Saved entries
= = = = =

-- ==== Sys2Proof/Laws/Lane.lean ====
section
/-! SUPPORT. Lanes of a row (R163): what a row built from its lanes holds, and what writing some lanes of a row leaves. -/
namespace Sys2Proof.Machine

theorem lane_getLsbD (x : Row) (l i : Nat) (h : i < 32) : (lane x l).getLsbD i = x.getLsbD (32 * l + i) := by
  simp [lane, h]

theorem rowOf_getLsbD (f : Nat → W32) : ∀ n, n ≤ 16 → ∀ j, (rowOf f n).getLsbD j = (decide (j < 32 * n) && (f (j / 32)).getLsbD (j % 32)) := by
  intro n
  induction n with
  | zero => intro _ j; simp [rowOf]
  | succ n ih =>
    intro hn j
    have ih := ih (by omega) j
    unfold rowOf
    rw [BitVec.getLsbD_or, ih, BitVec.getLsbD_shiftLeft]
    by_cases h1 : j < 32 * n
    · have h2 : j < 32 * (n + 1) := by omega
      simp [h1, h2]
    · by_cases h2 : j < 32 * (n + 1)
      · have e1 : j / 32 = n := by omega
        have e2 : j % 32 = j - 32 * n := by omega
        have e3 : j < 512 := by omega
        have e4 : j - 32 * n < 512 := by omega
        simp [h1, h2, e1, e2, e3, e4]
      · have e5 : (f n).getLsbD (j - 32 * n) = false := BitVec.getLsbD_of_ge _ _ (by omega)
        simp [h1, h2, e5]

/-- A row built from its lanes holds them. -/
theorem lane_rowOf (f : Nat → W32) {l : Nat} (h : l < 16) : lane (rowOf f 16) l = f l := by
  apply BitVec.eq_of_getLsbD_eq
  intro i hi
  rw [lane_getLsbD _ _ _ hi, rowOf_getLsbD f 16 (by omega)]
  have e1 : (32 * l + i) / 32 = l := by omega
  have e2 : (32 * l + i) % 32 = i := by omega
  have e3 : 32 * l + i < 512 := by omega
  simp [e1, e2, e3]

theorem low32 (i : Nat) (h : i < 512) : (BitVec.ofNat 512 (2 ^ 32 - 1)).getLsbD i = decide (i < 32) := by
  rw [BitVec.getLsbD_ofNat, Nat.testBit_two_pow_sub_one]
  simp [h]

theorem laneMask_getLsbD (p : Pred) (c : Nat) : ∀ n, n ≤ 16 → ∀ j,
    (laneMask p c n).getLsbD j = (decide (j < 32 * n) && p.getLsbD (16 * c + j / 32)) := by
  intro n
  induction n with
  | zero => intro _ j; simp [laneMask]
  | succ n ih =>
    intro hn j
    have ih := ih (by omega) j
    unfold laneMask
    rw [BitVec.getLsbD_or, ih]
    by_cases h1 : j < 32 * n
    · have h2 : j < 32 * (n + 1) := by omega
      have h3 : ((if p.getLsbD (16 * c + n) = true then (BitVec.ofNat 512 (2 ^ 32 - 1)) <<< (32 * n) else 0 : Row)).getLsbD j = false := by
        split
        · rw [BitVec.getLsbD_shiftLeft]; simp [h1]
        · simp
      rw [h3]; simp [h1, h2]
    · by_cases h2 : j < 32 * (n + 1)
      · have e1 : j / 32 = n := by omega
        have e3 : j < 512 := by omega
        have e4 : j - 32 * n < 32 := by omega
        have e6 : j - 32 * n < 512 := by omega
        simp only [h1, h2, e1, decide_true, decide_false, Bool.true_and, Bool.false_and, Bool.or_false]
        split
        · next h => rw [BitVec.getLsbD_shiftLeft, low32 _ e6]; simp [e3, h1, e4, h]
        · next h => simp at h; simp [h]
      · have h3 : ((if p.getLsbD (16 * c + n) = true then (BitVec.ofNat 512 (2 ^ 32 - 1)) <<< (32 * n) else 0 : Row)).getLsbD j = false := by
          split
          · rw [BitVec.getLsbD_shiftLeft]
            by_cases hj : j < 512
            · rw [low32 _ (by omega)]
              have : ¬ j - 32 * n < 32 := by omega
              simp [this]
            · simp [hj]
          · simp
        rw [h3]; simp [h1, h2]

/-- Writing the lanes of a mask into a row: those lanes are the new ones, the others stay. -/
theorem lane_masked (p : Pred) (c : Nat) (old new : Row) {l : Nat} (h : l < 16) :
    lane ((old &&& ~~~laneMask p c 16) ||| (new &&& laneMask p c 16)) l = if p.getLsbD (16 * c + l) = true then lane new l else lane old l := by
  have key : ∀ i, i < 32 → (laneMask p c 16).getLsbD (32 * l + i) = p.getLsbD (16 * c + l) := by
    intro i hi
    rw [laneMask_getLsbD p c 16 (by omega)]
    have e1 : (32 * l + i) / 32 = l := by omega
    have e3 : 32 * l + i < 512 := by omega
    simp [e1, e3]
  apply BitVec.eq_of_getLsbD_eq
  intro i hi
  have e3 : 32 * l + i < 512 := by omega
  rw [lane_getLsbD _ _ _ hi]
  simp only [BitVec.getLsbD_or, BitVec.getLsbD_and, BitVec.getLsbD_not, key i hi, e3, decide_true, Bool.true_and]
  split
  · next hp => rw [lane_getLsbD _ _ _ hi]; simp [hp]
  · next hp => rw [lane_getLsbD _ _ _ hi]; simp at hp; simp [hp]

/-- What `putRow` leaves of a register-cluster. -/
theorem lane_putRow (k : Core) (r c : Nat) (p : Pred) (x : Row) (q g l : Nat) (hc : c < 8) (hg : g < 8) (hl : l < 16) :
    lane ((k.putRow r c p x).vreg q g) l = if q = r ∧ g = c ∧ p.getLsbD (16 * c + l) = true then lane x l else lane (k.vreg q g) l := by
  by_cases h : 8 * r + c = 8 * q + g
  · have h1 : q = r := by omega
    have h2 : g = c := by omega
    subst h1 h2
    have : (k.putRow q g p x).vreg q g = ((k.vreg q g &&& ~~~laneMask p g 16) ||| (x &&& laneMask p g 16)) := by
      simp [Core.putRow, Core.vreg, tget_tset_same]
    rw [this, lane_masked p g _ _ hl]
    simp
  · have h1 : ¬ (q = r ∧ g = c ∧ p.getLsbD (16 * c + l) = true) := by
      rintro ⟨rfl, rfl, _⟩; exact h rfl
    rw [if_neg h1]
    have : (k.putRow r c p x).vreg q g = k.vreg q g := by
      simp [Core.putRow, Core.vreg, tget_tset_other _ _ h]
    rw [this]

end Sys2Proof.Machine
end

= = = = =

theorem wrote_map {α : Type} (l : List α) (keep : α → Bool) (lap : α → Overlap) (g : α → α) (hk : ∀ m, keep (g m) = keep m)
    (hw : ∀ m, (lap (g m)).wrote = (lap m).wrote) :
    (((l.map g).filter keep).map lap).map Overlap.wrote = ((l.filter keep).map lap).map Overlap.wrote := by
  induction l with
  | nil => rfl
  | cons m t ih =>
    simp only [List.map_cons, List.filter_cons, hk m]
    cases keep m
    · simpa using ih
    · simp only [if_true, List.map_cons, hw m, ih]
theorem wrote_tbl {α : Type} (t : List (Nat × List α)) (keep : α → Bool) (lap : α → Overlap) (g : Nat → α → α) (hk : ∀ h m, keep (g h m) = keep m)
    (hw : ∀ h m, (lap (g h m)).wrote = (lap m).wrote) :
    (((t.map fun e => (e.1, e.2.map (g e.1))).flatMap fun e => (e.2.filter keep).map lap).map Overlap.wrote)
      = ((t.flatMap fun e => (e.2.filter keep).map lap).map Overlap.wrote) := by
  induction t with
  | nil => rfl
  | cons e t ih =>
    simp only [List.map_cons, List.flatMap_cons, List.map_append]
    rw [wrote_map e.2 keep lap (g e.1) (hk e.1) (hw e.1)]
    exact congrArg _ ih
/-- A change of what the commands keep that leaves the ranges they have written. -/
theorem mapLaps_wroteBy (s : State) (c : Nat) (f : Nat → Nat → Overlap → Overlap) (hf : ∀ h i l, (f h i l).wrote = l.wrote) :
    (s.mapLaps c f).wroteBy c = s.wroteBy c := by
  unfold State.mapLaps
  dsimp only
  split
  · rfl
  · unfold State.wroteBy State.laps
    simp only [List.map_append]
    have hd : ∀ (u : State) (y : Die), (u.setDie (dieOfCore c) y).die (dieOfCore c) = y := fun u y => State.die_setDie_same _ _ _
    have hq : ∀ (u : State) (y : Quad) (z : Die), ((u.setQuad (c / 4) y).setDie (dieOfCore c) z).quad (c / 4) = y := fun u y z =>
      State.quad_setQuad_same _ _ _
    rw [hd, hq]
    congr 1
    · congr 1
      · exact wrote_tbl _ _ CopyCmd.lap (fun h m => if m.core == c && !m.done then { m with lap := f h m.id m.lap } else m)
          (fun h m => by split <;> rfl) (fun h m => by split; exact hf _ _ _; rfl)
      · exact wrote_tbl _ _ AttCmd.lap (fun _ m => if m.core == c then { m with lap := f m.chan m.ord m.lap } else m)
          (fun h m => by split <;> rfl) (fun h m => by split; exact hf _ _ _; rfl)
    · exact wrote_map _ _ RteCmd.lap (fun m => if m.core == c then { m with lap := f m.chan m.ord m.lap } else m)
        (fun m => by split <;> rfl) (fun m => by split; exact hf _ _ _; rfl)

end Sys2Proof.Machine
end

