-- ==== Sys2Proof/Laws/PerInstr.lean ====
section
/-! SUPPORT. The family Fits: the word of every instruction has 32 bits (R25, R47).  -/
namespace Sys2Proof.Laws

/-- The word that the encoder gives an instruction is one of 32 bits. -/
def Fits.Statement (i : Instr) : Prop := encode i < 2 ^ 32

= = = = =

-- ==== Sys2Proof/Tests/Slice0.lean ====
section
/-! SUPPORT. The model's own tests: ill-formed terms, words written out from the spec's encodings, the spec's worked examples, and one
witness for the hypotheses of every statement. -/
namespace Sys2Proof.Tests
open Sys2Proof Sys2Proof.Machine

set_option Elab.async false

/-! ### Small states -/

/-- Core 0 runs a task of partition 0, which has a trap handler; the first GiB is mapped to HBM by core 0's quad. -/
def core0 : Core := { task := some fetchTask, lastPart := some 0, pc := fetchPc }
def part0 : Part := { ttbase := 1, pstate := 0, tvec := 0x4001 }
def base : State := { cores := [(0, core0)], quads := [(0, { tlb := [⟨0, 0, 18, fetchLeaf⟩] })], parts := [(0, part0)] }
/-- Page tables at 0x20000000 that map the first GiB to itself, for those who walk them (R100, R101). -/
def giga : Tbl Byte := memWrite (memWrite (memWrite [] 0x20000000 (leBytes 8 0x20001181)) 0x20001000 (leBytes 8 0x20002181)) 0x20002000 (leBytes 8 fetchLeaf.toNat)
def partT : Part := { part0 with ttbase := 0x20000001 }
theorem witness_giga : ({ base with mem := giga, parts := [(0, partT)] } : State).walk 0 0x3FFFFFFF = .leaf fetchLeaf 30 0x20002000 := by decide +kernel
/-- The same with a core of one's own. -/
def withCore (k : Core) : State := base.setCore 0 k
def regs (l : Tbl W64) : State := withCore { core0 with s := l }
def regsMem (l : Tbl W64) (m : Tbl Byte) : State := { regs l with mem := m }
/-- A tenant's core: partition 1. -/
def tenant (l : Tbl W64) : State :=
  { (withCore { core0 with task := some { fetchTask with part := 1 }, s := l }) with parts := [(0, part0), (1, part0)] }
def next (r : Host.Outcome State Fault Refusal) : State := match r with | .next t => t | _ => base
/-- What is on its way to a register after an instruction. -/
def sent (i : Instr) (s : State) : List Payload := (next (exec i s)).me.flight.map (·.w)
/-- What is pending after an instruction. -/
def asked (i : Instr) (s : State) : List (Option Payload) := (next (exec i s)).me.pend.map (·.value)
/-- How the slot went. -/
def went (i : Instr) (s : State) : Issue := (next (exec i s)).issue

= = = = =

The entries above hold a line with "-- ==== Sys2Proof/Laws/Lane.lean" and a later line with "unfold rowOf". Write out exactly those lines and all lines between, nothing more.

-- ==== Sys2Proof/Laws/Lane.lean ====
section
/-! SUPPORT. Lanes of a row (R163): what a row built from its lanes holds, and what writing some lanes of a row leaves. -/
namespace Sys2Proof.Machine

theorem lane_getLsbD (x : Row) (l i : Nat) (h : i < 32) : (lane x l).getLsbD i = x.getLsbD (32 * l + i) := by
  simp [lane, h]

theorem rowOf_getLsbD (f : Nat → W32) : ∀ n, n ≤ 16 → ∀ j, (rowOf f n).getLsbD j = (decide (j < 32 * n) && (f (j / 32)).getLsbD (j % 32)) := by
  intro n
  induction n with
  | zero => intro _ j; simp [rowOf]
  | succ n ih =>
    intro hn j
    have ih := ih (by omega) j
    unfold rowOf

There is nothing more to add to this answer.